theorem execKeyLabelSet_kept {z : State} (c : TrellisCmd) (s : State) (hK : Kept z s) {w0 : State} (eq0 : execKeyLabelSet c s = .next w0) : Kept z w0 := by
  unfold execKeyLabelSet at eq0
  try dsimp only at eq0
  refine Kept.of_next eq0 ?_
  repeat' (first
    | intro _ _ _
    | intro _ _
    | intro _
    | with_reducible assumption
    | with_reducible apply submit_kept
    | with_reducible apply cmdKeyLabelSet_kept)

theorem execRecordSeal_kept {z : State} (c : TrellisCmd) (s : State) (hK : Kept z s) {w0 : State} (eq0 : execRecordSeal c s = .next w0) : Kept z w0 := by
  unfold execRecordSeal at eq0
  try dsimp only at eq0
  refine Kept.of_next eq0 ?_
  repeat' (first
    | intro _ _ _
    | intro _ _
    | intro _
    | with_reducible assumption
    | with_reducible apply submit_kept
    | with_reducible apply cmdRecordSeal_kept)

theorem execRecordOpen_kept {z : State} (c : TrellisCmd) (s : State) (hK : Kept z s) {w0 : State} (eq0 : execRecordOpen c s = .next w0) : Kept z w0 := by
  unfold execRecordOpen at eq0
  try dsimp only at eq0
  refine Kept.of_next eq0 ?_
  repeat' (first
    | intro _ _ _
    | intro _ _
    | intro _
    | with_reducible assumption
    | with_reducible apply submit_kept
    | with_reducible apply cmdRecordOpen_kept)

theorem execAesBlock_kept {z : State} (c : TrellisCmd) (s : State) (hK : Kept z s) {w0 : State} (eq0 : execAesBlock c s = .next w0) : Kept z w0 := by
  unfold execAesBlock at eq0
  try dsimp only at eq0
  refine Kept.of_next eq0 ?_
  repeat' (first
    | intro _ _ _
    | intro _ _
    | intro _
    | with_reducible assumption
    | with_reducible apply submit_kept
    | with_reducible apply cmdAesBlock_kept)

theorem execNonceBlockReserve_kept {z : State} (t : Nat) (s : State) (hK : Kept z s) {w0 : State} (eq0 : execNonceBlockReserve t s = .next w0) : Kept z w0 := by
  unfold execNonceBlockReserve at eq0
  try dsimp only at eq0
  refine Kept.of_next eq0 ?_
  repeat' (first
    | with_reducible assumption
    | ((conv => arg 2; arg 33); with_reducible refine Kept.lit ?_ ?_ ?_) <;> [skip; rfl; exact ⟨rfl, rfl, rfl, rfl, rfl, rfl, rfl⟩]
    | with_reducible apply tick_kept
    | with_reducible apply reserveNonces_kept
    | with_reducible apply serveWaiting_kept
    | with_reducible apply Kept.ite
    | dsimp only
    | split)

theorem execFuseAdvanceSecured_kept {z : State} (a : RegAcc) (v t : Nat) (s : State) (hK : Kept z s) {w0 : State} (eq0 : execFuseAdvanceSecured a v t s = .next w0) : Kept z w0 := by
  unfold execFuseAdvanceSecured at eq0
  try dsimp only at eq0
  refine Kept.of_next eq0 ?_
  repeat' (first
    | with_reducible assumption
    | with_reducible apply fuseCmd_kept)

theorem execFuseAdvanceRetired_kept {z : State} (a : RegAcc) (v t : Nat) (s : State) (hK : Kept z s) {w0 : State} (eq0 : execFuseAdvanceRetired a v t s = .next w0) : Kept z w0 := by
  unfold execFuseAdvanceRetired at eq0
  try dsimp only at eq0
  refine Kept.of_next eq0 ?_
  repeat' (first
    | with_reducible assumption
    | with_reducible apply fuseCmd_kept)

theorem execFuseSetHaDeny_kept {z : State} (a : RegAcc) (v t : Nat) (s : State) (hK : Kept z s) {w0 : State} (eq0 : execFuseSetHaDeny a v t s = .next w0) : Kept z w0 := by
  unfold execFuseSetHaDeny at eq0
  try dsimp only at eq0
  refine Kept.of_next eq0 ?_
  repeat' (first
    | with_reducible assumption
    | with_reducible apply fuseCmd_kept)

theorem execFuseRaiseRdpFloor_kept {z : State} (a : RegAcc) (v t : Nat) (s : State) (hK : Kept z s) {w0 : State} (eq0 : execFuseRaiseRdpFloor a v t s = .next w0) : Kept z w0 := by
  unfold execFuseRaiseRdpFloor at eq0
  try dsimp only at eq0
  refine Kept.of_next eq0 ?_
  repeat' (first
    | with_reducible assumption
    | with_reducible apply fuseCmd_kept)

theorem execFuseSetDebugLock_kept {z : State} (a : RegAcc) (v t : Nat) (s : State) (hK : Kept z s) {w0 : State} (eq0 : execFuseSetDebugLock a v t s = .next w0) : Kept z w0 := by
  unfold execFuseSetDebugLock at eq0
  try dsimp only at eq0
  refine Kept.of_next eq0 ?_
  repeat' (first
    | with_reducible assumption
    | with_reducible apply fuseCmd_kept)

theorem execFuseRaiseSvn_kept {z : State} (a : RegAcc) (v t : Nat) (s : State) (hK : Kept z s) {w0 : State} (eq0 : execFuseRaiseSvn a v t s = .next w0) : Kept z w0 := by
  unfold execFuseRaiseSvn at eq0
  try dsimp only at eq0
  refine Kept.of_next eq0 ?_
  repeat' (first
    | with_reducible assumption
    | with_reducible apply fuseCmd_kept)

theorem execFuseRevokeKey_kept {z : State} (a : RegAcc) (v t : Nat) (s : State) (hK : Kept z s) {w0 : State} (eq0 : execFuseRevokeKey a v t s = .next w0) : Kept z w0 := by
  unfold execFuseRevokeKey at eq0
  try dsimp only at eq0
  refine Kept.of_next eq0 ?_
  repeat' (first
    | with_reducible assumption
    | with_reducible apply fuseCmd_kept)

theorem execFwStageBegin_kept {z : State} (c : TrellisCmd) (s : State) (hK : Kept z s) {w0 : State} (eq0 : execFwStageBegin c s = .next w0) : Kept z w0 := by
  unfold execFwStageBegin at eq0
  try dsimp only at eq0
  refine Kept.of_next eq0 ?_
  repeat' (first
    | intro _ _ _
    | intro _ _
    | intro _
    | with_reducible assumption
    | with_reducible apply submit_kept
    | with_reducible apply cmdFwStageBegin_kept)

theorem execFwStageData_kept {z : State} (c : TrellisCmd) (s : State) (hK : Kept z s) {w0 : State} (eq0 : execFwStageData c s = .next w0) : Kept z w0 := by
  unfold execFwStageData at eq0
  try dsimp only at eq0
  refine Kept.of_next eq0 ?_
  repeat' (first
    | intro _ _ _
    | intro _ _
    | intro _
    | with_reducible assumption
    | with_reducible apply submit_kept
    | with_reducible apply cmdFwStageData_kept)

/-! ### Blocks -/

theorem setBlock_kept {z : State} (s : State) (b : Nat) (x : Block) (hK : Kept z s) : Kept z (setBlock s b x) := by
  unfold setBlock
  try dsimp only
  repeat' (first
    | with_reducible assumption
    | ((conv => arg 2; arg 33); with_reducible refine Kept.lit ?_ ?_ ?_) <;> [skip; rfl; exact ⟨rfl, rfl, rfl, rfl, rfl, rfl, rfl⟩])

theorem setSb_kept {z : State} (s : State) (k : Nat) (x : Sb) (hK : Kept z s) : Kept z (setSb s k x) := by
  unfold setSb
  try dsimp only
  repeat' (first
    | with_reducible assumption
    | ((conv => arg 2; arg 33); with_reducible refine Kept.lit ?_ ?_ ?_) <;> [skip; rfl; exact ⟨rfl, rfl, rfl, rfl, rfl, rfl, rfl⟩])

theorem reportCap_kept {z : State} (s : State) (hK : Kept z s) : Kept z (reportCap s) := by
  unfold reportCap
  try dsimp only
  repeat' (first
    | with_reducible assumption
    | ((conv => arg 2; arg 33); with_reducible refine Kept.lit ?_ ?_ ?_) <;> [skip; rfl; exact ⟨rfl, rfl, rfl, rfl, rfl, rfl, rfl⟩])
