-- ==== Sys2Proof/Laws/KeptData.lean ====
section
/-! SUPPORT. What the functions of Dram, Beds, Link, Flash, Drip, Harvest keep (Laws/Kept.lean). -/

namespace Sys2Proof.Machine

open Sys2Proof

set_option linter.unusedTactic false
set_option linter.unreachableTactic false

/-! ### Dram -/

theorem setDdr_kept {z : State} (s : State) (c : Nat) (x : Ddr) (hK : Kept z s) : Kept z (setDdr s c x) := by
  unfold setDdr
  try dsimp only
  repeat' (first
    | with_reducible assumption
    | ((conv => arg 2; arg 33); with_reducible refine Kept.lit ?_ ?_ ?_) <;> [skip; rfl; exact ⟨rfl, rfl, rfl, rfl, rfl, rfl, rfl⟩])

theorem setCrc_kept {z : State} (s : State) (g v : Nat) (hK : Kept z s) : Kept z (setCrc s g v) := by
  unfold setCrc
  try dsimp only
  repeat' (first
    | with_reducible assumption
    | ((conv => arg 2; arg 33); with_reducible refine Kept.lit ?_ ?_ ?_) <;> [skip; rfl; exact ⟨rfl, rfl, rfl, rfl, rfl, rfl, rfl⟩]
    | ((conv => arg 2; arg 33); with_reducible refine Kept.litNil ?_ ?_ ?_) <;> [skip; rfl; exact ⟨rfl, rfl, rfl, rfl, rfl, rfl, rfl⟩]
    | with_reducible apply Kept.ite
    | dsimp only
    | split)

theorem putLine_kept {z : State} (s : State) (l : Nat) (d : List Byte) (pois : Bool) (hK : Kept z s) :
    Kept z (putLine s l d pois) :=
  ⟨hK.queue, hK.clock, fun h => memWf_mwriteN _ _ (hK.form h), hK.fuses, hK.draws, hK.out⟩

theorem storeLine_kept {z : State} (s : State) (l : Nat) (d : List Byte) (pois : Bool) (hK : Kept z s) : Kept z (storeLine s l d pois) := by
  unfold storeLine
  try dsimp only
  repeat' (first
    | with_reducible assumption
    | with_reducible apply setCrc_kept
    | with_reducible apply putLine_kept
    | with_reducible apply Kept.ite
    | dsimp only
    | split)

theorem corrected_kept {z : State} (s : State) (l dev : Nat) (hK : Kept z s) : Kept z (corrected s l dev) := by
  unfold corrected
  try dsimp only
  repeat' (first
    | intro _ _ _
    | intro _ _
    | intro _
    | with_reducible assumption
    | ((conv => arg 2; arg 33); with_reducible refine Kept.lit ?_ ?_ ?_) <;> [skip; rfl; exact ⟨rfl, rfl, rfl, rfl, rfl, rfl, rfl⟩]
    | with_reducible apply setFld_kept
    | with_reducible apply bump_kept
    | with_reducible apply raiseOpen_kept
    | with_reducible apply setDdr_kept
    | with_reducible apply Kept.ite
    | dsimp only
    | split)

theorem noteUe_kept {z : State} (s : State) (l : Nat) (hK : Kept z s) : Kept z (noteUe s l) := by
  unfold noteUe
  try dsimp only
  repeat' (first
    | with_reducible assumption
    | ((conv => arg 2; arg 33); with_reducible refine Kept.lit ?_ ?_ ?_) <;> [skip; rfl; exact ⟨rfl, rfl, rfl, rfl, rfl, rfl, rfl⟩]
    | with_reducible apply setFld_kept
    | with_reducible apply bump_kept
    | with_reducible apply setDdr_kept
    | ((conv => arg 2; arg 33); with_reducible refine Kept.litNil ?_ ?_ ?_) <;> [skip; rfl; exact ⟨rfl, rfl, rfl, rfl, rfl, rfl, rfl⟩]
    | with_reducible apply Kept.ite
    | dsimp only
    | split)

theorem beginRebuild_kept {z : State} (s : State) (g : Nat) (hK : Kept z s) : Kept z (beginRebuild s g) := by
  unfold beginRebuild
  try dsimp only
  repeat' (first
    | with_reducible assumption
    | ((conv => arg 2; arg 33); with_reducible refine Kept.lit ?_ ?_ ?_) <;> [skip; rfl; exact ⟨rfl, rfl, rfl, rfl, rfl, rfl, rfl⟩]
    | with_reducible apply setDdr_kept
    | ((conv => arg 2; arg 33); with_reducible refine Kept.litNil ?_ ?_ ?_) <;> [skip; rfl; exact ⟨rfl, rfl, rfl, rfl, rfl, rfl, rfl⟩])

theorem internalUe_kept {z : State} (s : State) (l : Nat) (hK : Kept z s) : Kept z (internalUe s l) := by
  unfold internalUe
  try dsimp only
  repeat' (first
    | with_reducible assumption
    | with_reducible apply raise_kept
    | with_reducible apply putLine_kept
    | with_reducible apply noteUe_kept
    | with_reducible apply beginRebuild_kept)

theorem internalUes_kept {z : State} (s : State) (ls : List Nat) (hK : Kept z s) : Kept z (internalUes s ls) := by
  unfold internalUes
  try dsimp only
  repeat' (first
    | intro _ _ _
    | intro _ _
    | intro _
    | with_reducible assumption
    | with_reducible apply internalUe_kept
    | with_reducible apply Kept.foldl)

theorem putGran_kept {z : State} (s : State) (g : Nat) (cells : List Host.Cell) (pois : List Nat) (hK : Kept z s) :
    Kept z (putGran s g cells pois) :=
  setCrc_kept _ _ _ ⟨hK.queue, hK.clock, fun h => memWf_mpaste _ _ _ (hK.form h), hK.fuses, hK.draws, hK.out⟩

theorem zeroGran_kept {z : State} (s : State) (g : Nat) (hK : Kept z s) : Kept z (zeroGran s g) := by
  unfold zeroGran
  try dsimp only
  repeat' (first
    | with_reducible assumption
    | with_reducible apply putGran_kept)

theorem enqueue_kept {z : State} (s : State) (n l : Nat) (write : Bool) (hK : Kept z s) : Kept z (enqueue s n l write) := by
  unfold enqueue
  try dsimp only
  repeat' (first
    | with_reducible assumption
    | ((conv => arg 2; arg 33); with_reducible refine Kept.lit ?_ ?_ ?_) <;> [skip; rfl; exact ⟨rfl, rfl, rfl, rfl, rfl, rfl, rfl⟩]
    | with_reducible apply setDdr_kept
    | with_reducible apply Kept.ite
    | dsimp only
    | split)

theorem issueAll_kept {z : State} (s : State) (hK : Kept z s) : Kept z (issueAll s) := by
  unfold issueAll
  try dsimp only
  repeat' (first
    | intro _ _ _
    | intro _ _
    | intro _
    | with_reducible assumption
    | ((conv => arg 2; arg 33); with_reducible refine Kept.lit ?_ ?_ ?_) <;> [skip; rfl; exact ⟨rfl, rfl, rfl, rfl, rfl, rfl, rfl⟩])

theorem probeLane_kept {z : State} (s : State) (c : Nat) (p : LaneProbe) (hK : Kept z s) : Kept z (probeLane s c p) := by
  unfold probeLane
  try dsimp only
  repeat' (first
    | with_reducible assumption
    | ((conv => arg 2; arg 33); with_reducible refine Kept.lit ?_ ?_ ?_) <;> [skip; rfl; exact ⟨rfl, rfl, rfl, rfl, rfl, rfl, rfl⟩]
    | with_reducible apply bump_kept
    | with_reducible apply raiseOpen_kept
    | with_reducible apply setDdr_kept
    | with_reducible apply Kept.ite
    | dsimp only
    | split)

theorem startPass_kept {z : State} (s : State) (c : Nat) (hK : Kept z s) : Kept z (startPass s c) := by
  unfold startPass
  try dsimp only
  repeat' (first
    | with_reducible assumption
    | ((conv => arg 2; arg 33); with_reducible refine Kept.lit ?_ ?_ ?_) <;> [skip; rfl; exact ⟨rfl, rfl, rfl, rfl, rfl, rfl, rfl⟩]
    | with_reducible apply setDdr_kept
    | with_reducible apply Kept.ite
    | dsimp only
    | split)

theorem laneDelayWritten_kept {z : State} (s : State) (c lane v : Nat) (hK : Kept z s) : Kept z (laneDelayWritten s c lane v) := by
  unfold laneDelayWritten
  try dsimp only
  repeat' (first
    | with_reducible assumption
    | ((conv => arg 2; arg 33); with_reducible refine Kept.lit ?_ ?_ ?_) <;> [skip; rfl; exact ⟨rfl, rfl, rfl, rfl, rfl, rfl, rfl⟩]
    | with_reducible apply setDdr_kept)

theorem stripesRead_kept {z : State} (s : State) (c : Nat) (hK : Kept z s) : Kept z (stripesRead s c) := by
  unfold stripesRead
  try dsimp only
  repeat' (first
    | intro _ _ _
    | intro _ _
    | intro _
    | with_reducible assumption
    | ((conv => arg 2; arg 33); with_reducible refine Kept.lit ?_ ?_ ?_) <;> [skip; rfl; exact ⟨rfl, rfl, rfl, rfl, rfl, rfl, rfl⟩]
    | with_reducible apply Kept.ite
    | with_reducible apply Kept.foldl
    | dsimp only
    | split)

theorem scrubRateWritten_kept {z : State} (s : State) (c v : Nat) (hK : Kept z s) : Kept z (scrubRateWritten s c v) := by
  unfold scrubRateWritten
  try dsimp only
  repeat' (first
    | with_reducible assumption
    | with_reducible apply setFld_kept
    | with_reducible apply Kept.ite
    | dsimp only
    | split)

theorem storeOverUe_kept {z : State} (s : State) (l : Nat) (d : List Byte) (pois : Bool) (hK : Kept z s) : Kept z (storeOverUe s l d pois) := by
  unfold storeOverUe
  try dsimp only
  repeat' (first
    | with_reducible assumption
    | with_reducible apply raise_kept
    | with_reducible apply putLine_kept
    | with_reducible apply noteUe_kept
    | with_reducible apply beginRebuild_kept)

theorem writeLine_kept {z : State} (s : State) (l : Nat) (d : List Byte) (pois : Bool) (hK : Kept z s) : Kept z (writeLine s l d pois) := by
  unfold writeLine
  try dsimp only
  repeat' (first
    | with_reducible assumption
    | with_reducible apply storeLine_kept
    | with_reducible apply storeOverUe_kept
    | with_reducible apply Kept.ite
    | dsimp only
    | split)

====

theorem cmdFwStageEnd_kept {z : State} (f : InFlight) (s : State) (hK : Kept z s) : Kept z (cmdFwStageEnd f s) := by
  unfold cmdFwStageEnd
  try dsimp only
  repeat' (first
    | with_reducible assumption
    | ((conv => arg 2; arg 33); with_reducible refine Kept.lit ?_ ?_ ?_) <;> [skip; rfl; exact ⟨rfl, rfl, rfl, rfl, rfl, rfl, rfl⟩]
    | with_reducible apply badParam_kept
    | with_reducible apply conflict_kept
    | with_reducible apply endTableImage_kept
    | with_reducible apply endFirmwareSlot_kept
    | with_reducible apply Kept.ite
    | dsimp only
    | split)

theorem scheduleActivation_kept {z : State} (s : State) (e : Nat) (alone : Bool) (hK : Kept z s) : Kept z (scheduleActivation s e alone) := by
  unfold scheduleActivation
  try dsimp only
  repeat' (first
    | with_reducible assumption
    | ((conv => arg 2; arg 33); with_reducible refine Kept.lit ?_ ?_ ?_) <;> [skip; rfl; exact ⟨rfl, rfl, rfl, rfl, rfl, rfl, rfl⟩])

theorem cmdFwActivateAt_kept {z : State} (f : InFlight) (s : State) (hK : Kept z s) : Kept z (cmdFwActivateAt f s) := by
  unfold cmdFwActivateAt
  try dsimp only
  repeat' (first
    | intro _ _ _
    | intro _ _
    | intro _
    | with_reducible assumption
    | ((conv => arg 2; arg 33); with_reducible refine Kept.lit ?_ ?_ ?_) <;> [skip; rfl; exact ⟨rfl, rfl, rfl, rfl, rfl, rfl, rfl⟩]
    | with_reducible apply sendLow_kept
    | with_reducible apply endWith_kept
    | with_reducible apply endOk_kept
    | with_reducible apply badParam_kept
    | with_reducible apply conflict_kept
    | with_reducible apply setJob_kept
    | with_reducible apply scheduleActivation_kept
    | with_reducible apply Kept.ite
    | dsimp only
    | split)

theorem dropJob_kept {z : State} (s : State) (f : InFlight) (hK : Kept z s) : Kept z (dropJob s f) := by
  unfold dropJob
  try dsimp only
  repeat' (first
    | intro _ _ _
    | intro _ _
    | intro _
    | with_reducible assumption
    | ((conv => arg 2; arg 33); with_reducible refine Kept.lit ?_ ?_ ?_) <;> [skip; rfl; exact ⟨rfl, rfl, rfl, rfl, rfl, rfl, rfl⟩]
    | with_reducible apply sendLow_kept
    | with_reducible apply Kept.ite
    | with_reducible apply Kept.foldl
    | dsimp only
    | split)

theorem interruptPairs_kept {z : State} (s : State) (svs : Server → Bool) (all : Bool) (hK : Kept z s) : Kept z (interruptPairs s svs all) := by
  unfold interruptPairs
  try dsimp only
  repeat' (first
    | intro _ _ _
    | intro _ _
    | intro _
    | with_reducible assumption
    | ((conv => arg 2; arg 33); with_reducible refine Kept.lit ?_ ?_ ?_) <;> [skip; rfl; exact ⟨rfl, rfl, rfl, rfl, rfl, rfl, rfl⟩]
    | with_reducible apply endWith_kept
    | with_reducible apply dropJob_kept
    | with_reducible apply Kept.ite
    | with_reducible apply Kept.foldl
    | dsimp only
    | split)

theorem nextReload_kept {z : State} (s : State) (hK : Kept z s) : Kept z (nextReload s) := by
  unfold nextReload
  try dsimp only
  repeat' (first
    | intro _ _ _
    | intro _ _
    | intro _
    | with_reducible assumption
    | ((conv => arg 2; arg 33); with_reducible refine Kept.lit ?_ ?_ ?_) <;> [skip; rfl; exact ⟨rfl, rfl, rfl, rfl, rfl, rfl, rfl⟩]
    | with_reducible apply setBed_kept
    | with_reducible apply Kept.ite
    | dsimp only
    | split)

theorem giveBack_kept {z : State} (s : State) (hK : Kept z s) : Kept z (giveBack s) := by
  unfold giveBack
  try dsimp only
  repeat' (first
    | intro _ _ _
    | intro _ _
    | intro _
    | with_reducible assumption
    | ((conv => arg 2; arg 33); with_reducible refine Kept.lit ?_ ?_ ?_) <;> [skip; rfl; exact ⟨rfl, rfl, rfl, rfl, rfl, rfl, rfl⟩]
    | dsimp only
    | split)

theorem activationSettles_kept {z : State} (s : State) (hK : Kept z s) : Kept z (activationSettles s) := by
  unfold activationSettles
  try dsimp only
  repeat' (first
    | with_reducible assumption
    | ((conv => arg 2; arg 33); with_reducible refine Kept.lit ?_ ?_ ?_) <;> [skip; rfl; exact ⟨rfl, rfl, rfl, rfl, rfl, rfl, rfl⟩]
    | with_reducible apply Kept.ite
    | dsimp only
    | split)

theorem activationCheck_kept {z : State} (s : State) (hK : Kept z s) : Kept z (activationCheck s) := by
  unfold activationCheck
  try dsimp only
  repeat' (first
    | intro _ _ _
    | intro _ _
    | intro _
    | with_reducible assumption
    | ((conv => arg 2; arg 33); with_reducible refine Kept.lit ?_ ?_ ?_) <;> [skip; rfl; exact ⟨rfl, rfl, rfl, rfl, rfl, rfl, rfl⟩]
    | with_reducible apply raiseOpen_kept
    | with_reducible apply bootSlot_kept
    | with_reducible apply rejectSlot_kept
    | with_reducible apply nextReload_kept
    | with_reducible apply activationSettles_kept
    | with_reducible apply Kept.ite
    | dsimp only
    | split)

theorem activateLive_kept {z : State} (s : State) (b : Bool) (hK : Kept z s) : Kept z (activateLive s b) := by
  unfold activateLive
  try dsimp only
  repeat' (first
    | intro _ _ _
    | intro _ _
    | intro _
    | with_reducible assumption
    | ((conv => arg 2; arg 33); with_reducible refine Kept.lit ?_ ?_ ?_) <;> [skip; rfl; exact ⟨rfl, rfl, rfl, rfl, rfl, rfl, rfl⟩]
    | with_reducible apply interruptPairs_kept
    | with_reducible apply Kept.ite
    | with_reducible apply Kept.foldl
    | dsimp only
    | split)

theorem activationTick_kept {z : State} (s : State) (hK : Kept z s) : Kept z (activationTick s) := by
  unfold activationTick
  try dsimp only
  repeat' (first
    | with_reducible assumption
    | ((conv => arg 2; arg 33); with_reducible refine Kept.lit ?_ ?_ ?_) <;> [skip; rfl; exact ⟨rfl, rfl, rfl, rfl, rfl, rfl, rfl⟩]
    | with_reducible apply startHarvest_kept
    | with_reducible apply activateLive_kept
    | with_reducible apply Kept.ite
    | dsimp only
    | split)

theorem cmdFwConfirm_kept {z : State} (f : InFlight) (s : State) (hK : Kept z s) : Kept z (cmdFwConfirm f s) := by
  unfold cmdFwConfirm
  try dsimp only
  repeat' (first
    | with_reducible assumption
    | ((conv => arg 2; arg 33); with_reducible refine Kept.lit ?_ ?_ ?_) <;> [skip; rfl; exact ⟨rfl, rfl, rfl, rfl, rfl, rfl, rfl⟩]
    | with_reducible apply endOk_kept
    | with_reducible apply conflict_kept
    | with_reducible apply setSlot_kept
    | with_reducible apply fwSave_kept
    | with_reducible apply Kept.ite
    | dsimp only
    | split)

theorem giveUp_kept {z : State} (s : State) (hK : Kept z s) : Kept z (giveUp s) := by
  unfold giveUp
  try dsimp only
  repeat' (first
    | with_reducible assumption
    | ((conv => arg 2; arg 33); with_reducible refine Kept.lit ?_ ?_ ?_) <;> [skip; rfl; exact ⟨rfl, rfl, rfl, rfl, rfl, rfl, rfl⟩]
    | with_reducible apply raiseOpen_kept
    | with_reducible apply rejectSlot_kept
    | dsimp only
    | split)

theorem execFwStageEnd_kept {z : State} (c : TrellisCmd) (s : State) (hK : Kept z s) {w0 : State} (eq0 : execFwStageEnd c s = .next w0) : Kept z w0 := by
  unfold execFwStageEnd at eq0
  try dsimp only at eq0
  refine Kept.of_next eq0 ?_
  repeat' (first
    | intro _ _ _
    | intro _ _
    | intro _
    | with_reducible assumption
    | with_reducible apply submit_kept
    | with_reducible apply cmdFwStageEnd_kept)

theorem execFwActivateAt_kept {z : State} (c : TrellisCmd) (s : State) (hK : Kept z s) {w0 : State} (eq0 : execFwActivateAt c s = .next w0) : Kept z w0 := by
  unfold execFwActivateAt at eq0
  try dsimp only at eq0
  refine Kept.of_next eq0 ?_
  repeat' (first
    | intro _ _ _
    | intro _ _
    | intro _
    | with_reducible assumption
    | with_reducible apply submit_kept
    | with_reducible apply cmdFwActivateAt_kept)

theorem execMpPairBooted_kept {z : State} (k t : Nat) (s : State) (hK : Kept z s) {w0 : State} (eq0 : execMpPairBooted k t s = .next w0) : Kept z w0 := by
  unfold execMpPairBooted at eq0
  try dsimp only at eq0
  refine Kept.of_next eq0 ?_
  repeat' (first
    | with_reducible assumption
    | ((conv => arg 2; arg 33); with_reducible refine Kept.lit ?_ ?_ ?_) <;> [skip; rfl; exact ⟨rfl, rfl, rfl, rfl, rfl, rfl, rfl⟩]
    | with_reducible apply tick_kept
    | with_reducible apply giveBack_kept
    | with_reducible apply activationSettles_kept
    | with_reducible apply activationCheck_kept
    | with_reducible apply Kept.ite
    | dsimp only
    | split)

====

● **Work required**
If the string "setBlock" appears in a line of the data above, that line counts. State how many such lines there are and nothing more.

● **Answer space**
2